* [WHAT TO DO]: Would you copy out the whole listing exactly as given?

* [DATASET EXCERPTS]:
/-- A SLAB operation that changes the machine to u, its strand apart, and answers v. -/
theorem slab_arrives {i : Instr} {go : Ctx → State → State × Word} (q : Quiet s) (hexec : exec i s = issueOne i (fun x => slabOp f x (go x)) s)
    (rd : (s.ctx i).ready f.pred [f.x]) {u : State} {v : Word} (hgo : go (s.ctx i) s = (u, v)) (hh : u.strand s.cur.1 s.cur.2 = s.here) :
    Claims.ArrivesX i s u f.dst (some 5) v := by
  have heff : (slabOp f (s.ctx i) (go (s.ctx i))).eff s =
      u.modStrand s.cur.1 s.cur.2 (·.addSbd (awaitsScalar ((s.ctx i).r.cellX f.dst.toNat) (s.ctx i).st.c.gen v)) := by
    simp only [slabOp, hgo]
    rfl
  have hlatch : Ctl.land (s.ctx i).stepped (.latch 3 v (s.ctx i).st.c.gen) = (s.ctx i).stepped.latched 3 v := if_pos rfl
  have harr := arrives_of_clear (op := fun x => slabOp f x (go x)) q hexec (slab_clear rd _) rfl rfl (u := u)
    (v := awaitsScalar ((s.ctx i).r.cellX f.dst.toNat) (s.ctx i).st.c.gen v) rfl rfl heff hh
  unfold Claims.ArrivesX
  rw [← hlatch]
  exact harr

end Scalar

/-! Definition (R71, R264). -/

section Define
variable {s : State} {b k w : Nat} {v : Word}

/-- A slab word that SLAB.DEF takes, and a bank it can be defined in (R264). -/
structure MayDefine (s : State) (b w : Nat) (v : Word) : Prop where
  high : bits v 32 32 = 0
  low : bits v 0 4 = 0
  sized : 0 < bits v 4 9
  inside : bits v 13 8 + bits v 4 9 ≤ 256
  there : bits v 21 5 < 24
  tag : Store.get (s.braid b).bankTag (bits v 21 5) w = w
  free : slabSize ((s.braid b).slabOf (bits v 26 6)) = 0
  still : (s.braid b).switching (bits v 21 5) = false
  unreserved : s.bankReserved b (bits v 21 5) = false
  mode : (s.braid b).bankModeOf (bits v 21 5) = 1
  last : Store.get (s.braid b).bankLast (bits v 21 5) w = w
  apart : ∀ i < 64, slabSize ((s.braid b).slabOf i) ≠ 0 → slabBank ((s.braid b).slabOf i) = bits v 21 5 →
    bits v 13 8 + bits v 4 9 ≤ slabOffset ((s.braid b).slabOf i) ∨
      slabOffset ((s.braid b).slabOf i) + slabSize ((s.braid b).slabOf i) ≤ bits v 13 8

/-- No defined slab of the bank overlaps the new one. -/
theorem MayDefine.no_overlap (h : MayDefine s b w v) : ((s.braid b).slabsIn (bits v 21 5)).any (fun i =>
    bits v 13 8 < slabOffset ((s.braid b).slabOf i) + slabSize ((s.braid b).slabOf i) &&
      slabOffset ((s.braid b).slabOf i) < bits v 13 8 + bits v 4 9) = false := by
  rw [List.any_eq_false]
  intro i hi
  simp only [Braid.slabsIn, List.mem_filter, List.mem_range, Bool.and_eq_true, bne_iff_ne, ne_eq, beq_iff_eq] at hi
  obtain ⟨hlt, hsize, hbank⟩ := hi
  have := h.apart i hlt hsize hbank
  simp only [Bool.and_eq_true, decide_eq_true_eq, not_and, not_lt]
  omega

theorem defStatus_done (h : MayDefine s b w v) : defStatus s b w v = 0 := by
  have hpos := h.sized
  have hin := h.inside
  have word : (bits v 32 32 != 0 || bits v 0 4 != 0 || bits v 4 9 == 0 || decide (256 < bits v 4 9) || decide (256 < bits v 13 8 + bits v 4 9) ||
      decide (23 < bits v 21 5)) = false := by
    have := h.there
    simp only [h.high, h.low, bne_self_eq_false, Bool.false_or, Bool.or_eq_false_iff, beq_eq_false_iff_ne, ne_eq, decide_eq_false_iff_not]
    omega
  have overlap := h.no_overlap
  simp only [defStatus, word, h.tag, h.free, h.still, h.unreserved, h.mode, h.last, overlap]
  simp

theorem slabDefine_done (h : MayDefine s b w v) : slabDefine s b k w v false = (s.setBraid b { s.braid b with
    slab := Store.put (s.braid b).slab (bits v 26 6) (mkSlab w 0 k (bits v 4 9) (bits v 13 8) (bits v 21 5))
    bankTag := Store.put (s.braid b).bankTag (bits v 21 5) w, bankLast := Store.del (s.braid b).bankLast (bits v 21 5) }, 0) := by
  simp only [slabDefine, defStatus_done h]
  rfl

end Define

/-! Changes of a slab by its owner (R72, R265). -/

section Change
variable {s : State} {b k w id sub : Nat}

theorem slabChange_undefined (h : slabSize ((s.braid b).slabOf id) = 0) : slabChange s b k w id sub = (s, 6) := if_pos h

theorem slabChange_foreign (h : slabSize ((s.braid b).slabOf id) ≠ 0) (hw : slabWorld ((s.braid b).slabOf id) ≠ w) :
    slabChange s b k w id sub = (s, 8) := by
  simp only [slabChange, h, hw, ne_eq, not_false_eq_true, ↓reduceIte]

theorem slabChange_other (h : slabSize ((s.braid b).slabOf id) ≠ 0) (hw : slabWorld ((s.braid b).slabOf id) = w)
    (hk : slabOwner ((s.braid b).slabOf id) ≠ k) : slabChange s b k w id sub = (s, 7) := by
  simp only [slabChange, h, hw, hk, ne_eq, not_true_eq_false, not_false_eq_true, ↓reduceIte]

/-- The states a change takes a slab from, and the braid it leaves: SUB 1 releases, 3 makes ready, any other empties. -/
def changeFrom (sub : Nat) : List Nat := match sub with | 1 => [0, 2, 4] | 3 => [0] | _ => [2, 4]
def Braid.changed (t : Braid) (sub id : Nat) : Braid :=
  match sub with
  | 1 => t.freeSlab id
  | 3 => t.setSlabState id 2
  | _ => t.setSlabState id 0

/-- What the owner's change does: it takes effect from the states it is for, and is BUSY from the others. -/
theorem slabChange_own (h : slabSize ((s.braid b).slabOf id) ≠ 0) (hw : slabWorld ((s.braid b).slabOf id) = w)
    (hk : slabOwner ((s.braid b).slabOf id) = k) : slabChange s b k w id sub =
      if slabState ((s.braid b).slabOf id) ∈ changeFrom sub then (s.setBraid b (Braid.changed (s.braid b) sub id), 0) else (s, 1) := by
  simp only [slabChange, h, hw, hk, ne_eq, not_true_eq_false, ↓reduceIte]
  unfold changeFrom Braid.changed State.modBraid
  split <;> simp [or_assoc]

/-- What REL, RDY and EMP do, SUB telling which. -/
def changeGo (sub : Nat) (f : FmtMSl) (x : Ctx) (s : State) : State × Word :=
  ((slabChange s x.b x.k x.world (x.slabId f) sub).1, BitVec.ofNat 64 (slabChange s x.b x.k x.world (x.slabId f) sub).2)

end Change

/-- What DEF and QRY do. -/
def defineGo (f : FmtMSl) (x : Ctx) (s : State) : State × Word :=
  ((slabDefine s x.b x.k x.world (x.opnd f.x) false).1, BitVec.ofNat 64 (slabDefine s x.b x.k x.world (x.opnd f.x) false).2)
def queryGo (f : FmtMSl) (x : Ctx) (s : State) : State × Word :=
  let e := (s.braid x.b).slabOf (x.slabId f)
  (s, if slabSize e = 0 ∨ slabWorld e ≠ x.world then 0 else e)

* [RESULT OF THIS EXERCISE]:
/-- A SLAB operation that changes the machine to u, its strand apart, and answers v. -/
theorem slab_arrives {i : Instr} {go : Ctx → State → State × Word} (q : Quiet s) (hexec : exec i s = issueOne i (fun x => slabOp f x (go x)) s)
    (rd : (s.ctx i).ready f.pred [f.x]) {u : State} {v : Word} (hgo : go (s.ctx i) s = (u, v)) (hh : u.strand s.cur.1 s.cur.2 = s.here) :
    Claims.ArrivesX i s u f.dst (some 5) v := by
  have heff : (slabOp f (s.ctx i) (go (s.ctx i))).eff s =
      u.modStrand s.cur.1 s.cur.2 (·.addSbd (awaitsScalar ((s.ctx i).r.cellX f.dst.toNat) (s.ctx i).st.c.gen v)) := by
    simp only [slabOp, hgo]
    rfl
  have hlatch : Ctl.land (s.ctx i).stepped (.latch 3 v (s.ctx i).st.c.gen) = (s.ctx i).stepped.latched 3 v := if_pos rfl
  have harr := arrives_of_clear (op := fun x => slabOp f x (go x)) q hexec (slab_clear rd _) rfl rfl (u := u)
    (v := awaitsScalar ((s.ctx i).r.cellX f.dst.toNat) (s.ctx i).st.c.gen v) rfl rfl heff hh
  unfold Claims.ArrivesX
  rw [← hlatch]
  exact harr

end Scalar

/-! Definition (R71, R264). -/

section Define
variable {s : State} {b k w : Nat} {v : Word}

/-- A slab word that SLAB.DEF takes, and a bank it can be defined in (R264). -/
structure MayDefine (s : State) (b w : Nat) (v : Word) : Prop where
  high : bits v 32 32 = 0
  low : bits v 0 4 = 0
  sized : 0 < bits v 4 9
  inside : bits v 13 8 + bits v 4 9 ≤ 256
  there : bits v 21 5 < 24
  tag : Store.get (s.braid b).bankTag (bits v 21 5) w = w
  free : slabSize ((s.braid b).slabOf (bits v 26 6)) = 0
  still : (s.braid b).switching (bits v 21 5) = false
  unreserved : s.bankReserved b (bits v 21 5) = false
  mode : (s.braid b).bankModeOf (bits v 21 5) = 1
  last : Store.get (s.braid b).bankLast (bits v 21 5) w = w
  apart : ∀ i < 64, slabSize ((s.braid b).slabOf i) ≠ 0 → slabBank ((s.braid b).slabOf i) = bits v 21 5 →
    bits v 13 8 + bits v 4 9 ≤ slabOffset ((s.braid b).slabOf i) ∨
      slabOffset ((s.braid b).slabOf i) + slabSize ((s.braid b).slabOf i) ≤ bits v 13 8

/-- No defined slab of the bank overlaps the new one. -/
theorem MayDefine.no_overlap (h : MayDefine s b w v) : ((s.braid b).slabsIn (bits v 21 5)).any (fun i =>
    bits v 13 8 < slabOffset ((s.braid b).slabOf i) + slabSize ((s.braid b).slabOf i) &&
      slabOffset ((s.braid b).slabOf i) < bits v 13 8 + bits v 4 9) = false := by
  rw [List.any_eq_false]
  intro i hi
  simp only [Braid.slabsIn, List.mem_filter, List.mem_range, Bool.and_eq_true, bne_iff_ne, ne_eq, beq_iff_eq] at hi
  obtain ⟨hlt, hsize, hbank⟩ := hi
  have := h.apart i hlt hsize hbank
  simp only [Bool.and_eq_true, decide_eq_true_eq, not_and, not_lt]
  omega

theorem defStatus_done (h : MayDefine s b w v) : defStatus s b w v = 0 := by
  have hpos := h.sized
  have hin := h.inside
  have word : (bits v 32 32 != 0 || bits v 0 4 != 0 || bits v 4 9 == 0 || decide (256 < bits v 4 9) || decide (256 < bits v 13 8 + bits v 4 9) ||
      decide (23 < bits v 21 5)) = false := by
    have := h.there
    simp only [h.high, h.low, bne_self_eq_false, Bool.false_or, Bool.or_eq_false_iff, beq_eq_false_iff_ne, ne_eq, decide_eq_false_iff_not]
    omega
  have overlap := h.no_overlap
  simp only [defStatus, word, h.tag, h.free, h.still, h.unreserved, h.mode, h.last, overlap]
  simp

theorem slabDefine_done (h : MayDefine s b w v) : slabDefine s b k w v false = (s.setBraid b { s.braid b with
    slab := Store.put (s.braid b).slab (bits v 26 6) (mkSlab w 0 k (bits v 4 9) (bits v 13 8) (bits v 21 5))
    bankTag := Store.put (s.braid b).bankTag (bits v 21 5) w, bankLast := Store.del (s.braid b).bankLast (bits v 21 5) }, 0) := by
  simp only [slabDefine, defStatus_done h]
  rfl

end Define

/-! Changes of a slab by its owner (R72, R265). -/

section Change
variable {s : State} {b k w id sub : Nat}

theorem slabChange_undefined (h : slabSize ((s.braid b).slabOf id) = 0) : slabChange s b k w id sub = (s, 6) := if_pos h

theorem slabChange_foreign (h : slabSize ((s.braid b).slabOf id) ≠ 0) (hw : slabWorld ((s.braid b).slabOf id) ≠ w) :
    slabChange s b k w id sub = (s, 8) := by
  simp only [slabChange, h, hw, ne_eq, not_false_eq_true, ↓reduceIte]

theorem slabChange_other (h : slabSize ((s.braid b).slabOf id) ≠ 0) (hw : slabWorld ((s.braid b).slabOf id) = w)
    (hk : slabOwner ((s.braid b).slabOf id) ≠ k) : slabChange s b k w id sub = (s, 7) := by
  simp only [slabChange, h, hw, hk, ne_eq, not_true_eq_false, not_false_eq_true, ↓reduceIte]

/-- The states a change takes a slab from, and the braid it leaves: SUB 1 releases, 3 makes ready, any other empties. -/
def changeFrom (sub : Nat) : List Nat := match sub with | 1 => [0, 2, 4] | 3 => [0] | _ => [2, 4]
def Braid.changed (t : Braid) (sub id : Nat) : Braid :=
  match sub with
  | 1 => t.freeSlab id
  | 3 => t.setSlabState id 2
  | _ => t.setSlabState id 0

/-- What the owner's change does: it takes effect from the states it is for, and is BUSY from the others. -/
theorem slabChange_own (h : slabSize ((s.braid b).slabOf id) ≠ 0) (hw : slabWorld ((s.braid b).slabOf id) = w)
    (hk : slabOwner ((s.braid b).slabOf id) = k) : slabChange s b k w id sub =
      if slabState ((s.braid b).slabOf id) ∈ changeFrom sub then (s.setBraid b (Braid.changed (s.braid b) sub id), 0) else (s, 1) := by
  simp only [slabChange, h, hw, hk, ne_eq, not_true_eq_false, ↓reduceIte]
  unfold changeFrom Braid.changed State.modBraid
  split <;> simp [or_assoc]

/-- What REL, RDY and EMP do, SUB telling which. -/
def changeGo (sub : Nat) (f : FmtMSl) (x : Ctx) (s : State) : State × Word :=
  ((slabChange s x.b x.k x.world (x.slabId f) sub).1, BitVec.ofNat 64 (slabChange s x.b x.k x.world (x.slabId f) sub).2)

end Change

/-- What DEF and QRY do. -/
def defineGo (f : FmtMSl) (x : Ctx) (s : State) : State × Word :=
  ((slabDefine s x.b x.k x.world (x.opnd f.x) false).1, BitVec.ofNat 64 (slabDefine s x.b x.k x.world (x.opnd f.x) false).2)
def queryGo (f : FmtMSl) (x : Ctx) (s : State) : State × Word :=
  let e := (s.braid x.b).slabOf (x.slabId f)
  (s, if slabSize e = 0 ∨ slabWorld e ≠ x.world then 0 else e)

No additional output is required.